I’ve noticed that many GenAI application projects put in automated evaluations (evals) of the system’s output probably later — and rely on humans to manually examine and judge outputs longer — than they should. This is because building evals is viewed as a massive investment (say, creating 100 or 1,000 examples, and designing and validating metrics) and there’s never a convenient moment to put in that up-front cost. Instead, I encourage teams to think of building evals as an iterative process. It’s okay to start with a quick-and-dirty implementation (say, 5 examples with unoptimized metrics) and then iterate and improve over time. This allows you to gradually shift the burden of evaluations away from humans and toward automated evals.

wrote previously about the importance and difficulty of creating evals. Say you’re building a customer-service chatbot that responds to users in free text. There’s no single right answer, so many teams end up having humans pore over dozens of example outputs with every update to judge if it improved the system. While techniques like LLM-as-judge are helpful, the details of getting this to work well (such as what prompt to use, what context to give the judge, and so on) are finicky to get right. All this contributes to the impression that building evals requires a large up-front investment, and thus on any given day, a team can make more progress by relying on human judges than figuring out how to build automated evals.

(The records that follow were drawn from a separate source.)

-- ==== Sys2Proof/Laws/KeptKeyExchange.lean ====
section
/-! SUPPORT. The operations of Machine/KeyExchange.lean keep what `Kept` names. -/

namespace Sys2Proof.Machine

theorem sendFragment_kept {z : State} {s : State} (h0 : Kept z s) (p part : Nat) (x : KeyEx) (k : Nat) :
    Kept z (sendFragment s p part x k) := by
  unfold sendFragment
  repeat'
    (first | with_reducible assumption | with_reducible exact Kept.refl _ | intro _
           | (extract_lets +onlyGivenNames x; refine Kept.use (x := x) ?_ (fun _ => ?_) <;> [subst x; clear_value x])
           | (extract_lets +onlyGivenNames x; refine Kept.use_fst (x := x) ?_ (fun _ => ?_) <;> [subst x; clear_value x])
           | (extract_lets +onlyGivenNames x; have _y : _ → _ := x; subst x; beta_reduce)
           | (extract_lets +onlyGivenNames x; clear_value x) | with_reducible apply emitLeat_kept | split)

theorem setEx_kept {z : State} {s : State} (h0 : Kept z s) (p part : Nat) (x : Option KeyEx) :
    Kept z (setEx s p part x) := by
  unfold setEx
  repeat'
    (first | with_reducible assumption | with_reducible exact Kept.refl _ | intro _
           | (extract_lets +onlyGivenNames x; refine Kept.use (x := x) ?_ (fun _ => ?_) <;> [subst x; clear_value x])
           | (extract_lets +onlyGivenNames x; refine Kept.use_fst (x := x) ?_ (fun _ => ?_) <;> [subst x; clear_value x])
           | (extract_lets +onlyGivenNames x; have _y : _ → _ := x; subst x; beta_reduce)
           | (extract_lets +onlyGivenNames x; clear_value x) | with_reducible apply setPort_kept
           | with_reducible refine Kept.lit (by assumption) rfl ?_
           | with_reducible refine Kept.lit (Kept.of_fst ?_ (by assumption)) rfl ?_ | (apply Mem.wf_of; assumption; rfl) | split)

theorem openExchange_kept {z : State} {s : State} (h0 : Kept z s) (p part keyId : Nat) :
    Kept z (openExchange s p part keyId).1 := by
  unfold openExchange
  repeat'
    (first | with_reducible assumption | with_reducible exact Kept.refl _ | intro _
           | (extract_lets +onlyGivenNames x; refine Kept.use (x := x) ?_ (fun _ => ?_) <;> [subst x; clear_value x])
           | (extract_lets +onlyGivenNames x; refine Kept.use_fst (x := x) ?_ (fun _ => ?_) <;> [subst x; clear_value x])
           | (extract_lets +onlyGivenNames x; have _y : _ → _ := x; subst x; beta_reduce)
           | (extract_lets +onlyGivenNames x; clear_value x) | with_reducible refine Kept.of_fst ?_ (by assumption)
           | with_reducible apply setEx_kept | with_reducible apply takeFresh_kept
           | with_reducible refine Kept.lit (by assumption) rfl ?_ | (apply Mem.wf_of; assumption; rfl) | split)

theorem startExchange_kept {z : State} {s : State} (h0 : Kept z s) (p part : Nat) :
    Kept z (startExchange p s part) := by
  unfold startExchange
  repeat'
    (first | with_reducible assumption | with_reducible exact Kept.refl _ | intro _
           | (extract_lets +onlyGivenNames x; refine Kept.use (x := x) ?_ (fun _ => ?_) <;> [subst x; clear_value x])
           | (extract_lets +onlyGivenNames x; refine Kept.use_fst (x := x) ?_ (fun _ => ?_) <;> [subst x; clear_value x])
           | (extract_lets +onlyGivenNames x; have _y : _ → _ := x; subst x; beta_reduce)
           | (extract_lets +onlyGivenNames x; clear_value x) | with_reducible refine Kept.of_fst ?_ (by assumption)
           | with_reducible apply Kept.foldl | with_reducible apply Kept.foldl_fst | with_reducible apply emitLeat_kept
           | with_reducible apply openExchange_kept | with_reducible apply sendFragment_kept | split)

theorem wantKeys_kept {z : State} {s : State} (h0 : Kept z s) :
    Kept z (wantKeys s) := by
  unfold wantKeys
  repeat'
    (first | with_reducible assumption | with_reducible exact Kept.refl _ | intro _ | with_reducible apply Kept.foldl
           | with_reducible apply Kept.foldl_fst | with_reducible apply startExchange_kept | split)

theorem installKeys_kept {z : State} {s : State} (h0 : Kept z s) (p part : Nat) (x : KeyEx) :
    Kept z (installKeys s p part x) := by
  unfold installKeys
  repeat'
    (first | with_reducible assumption | with_reducible exact Kept.refl _ | intro _
           | (extract_lets +onlyGivenNames x; refine Kept.use (x := x) ?_ (fun _ => ?_) <;> [subst x; clear_value x])
           | (extract_lets +onlyGivenNames x; refine Kept.use_fst (x := x) ?_ (fun _ => ?_) <;> [subst x; clear_value x])
           | (extract_lets +onlyGivenNames x; have _y : _ → _ := x; subst x; beta_reduce)
           | (extract_lets +onlyGivenNames x; clear_value x) | with_reducible apply Kept.foldl
           | with_reducible apply Kept.foldl_fst | with_reducible apply releasePort_kept | with_reducible apply setLink_kept
           | with_reducible apply setPort_kept | with_reducible refine Kept.lit (by assumption) rfl ?_
           | with_reducible refine Kept.lit (Kept.refl _) rfl ?_ | (apply Mem.wf_of; assumption; rfl) | split)

theorem failExchange_kept {z : State} {s : State} (h0 : Kept z s) (p part : Nat) (x : KeyEx) :
    Kept z (failExchange s p part x) := by
  unfold failExchange
  repeat'
    (first | with_reducible assumption | with_reducible exact Kept.refl _ | intro _
           | (extract_lets +onlyGivenNames x; refine Kept.use (x := x) ?_ (fun _ => ?_) <;> [subst x; clear_value x])
           | (extract_lets +onlyGivenNames x; refine Kept.use_fst (x := x) ?_ (fun _ => ?_) <;> [subst x; clear_value x])
           | (extract_lets +onlyGivenNames x; have _y : _ → _ := x; subst x; beta_reduce)
           | (extract_lets +onlyGivenNames x; clear_value x) | with_reducible apply record_kept | with_reducible apply setEx_kept
           | with_reducible refine Kept.lit (by assumption) rfl ?_ | (apply Mem.wf_of; assumption; rfl) | split)

theorem answerKey_kept {z : State} {s : State} (h0 : Kept z s) (p part keyId code mask : Nat) :
    Kept z (answerKey s p part keyId code mask) := by
  unfold answerKey
  repeat'
    (first | with_reducible assumption | with_reducible exact Kept.refl _ | intro _ | with_reducible apply emitLeat_kept | split)

theorem takeFragment_kept {z : State} {s : State} (h0 : Kept z s) (p part : Nat) (x : KeyEx) (f : KeyFragment) :
    Kept z (takeFragment s p part x f).1 := by
  unfold takeFragment
  repeat'
    (first | with_reducible assumption | with_reducible exact Kept.refl _ | intro _
           | (extract_lets +onlyGivenNames x; refine Kept.use (x := x) ?_ (fun _ => ?_) <;> [subst x; clear_value x])
           | (extract_lets +onlyGivenNames x; refine Kept.use_fst (x := x) ?_ (fun _ => ?_) <;> [subst x; clear_value x])
           | (extract_lets +onlyGivenNames x; have _y : _ → _ := x; subst x; beta_reduce)
           | (extract_lets +onlyGivenNames x; clear_value x) | with_reducible refine Kept.of_fst ?_ (by assumption)
           | with_reducible apply Kept.foldl | with_reducible apply Kept.foldl_fst | with_reducible apply sendFragment_kept
           | with_reducible apply setEx_kept | with_reducible refine Kept.lit (by assumption) rfl ?_
           | with_reducible refine Kept.lit (Kept.refl _) rfl ?_ | (apply Mem.wf_of; assumption; rfl) | split)

theorem respondKeys_kept {z : State} {s : State} (h0 : Kept z s) (p part : Nat) (x : KeyEx) :
    Kept z (respondKeys s p part x) := by
  unfold respondKeys
  repeat'
    (first | with_reducible assumption | with_reducible exact Kept.refl _ | intro _
           | (extract_lets +onlyGivenNames x; refine Kept.use (x := x) ?_ (fun _ => ?_) <;> [subst x; clear_value x])
           | (extract_lets +onlyGivenNames x; refine Kept.use_fst (x := x) ?_ (fun _ => ?_) <;> [subst x; clear_value x])
           | (extract_lets +onlyGivenNames x; have _y : _ → _ := x; subst x; beta_reduce)
           | (extract_lets +onlyGivenNames x; clear_value x) | with_reducible apply answerKey_kept
           | with_reducible apply failExchange_kept | with_reducible apply installKeys_kept | with_reducible apply setEx_kept
           | split)

end Sys2Proof.Machine
end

I encourage you to approach building evals differently. It’s okay to build quick evals that are only partial, incomplete, and noisy measures of the system’s performance, and to iteratively improve them. They can be a complement to, rather than replacement for, manual evaluations. Over time, you can gradually tune the evaluation methodology to close the gap between the evals’ output and human judgments. For example:

  • It’s okay to start with very few examples in the eval set, say 5, and gradually add to them over time — or subtract them if you find that some examples are too easy or too hard, and not useful for distinguishing between the performance of different versions of your system.
  • It’s okay to start with evals that measure only a subset of the dimensions of performance you care about, or measure narrow cues that you believe are correlated with, but don’t fully capture, system performance. For example if, at a certain moment in the conversation, your customer-support agent is supposed to (i) call an API to issue a refund and (ii) generate an appropriate message to the user, you might start off measuring only whether or not it calls the API correctly and not worry about the message. Or if, at a certain moment, your chatbot should recommend a specific product, a basic eval could measure whether or not the chatbot mentions that product without worrying about what it says about it.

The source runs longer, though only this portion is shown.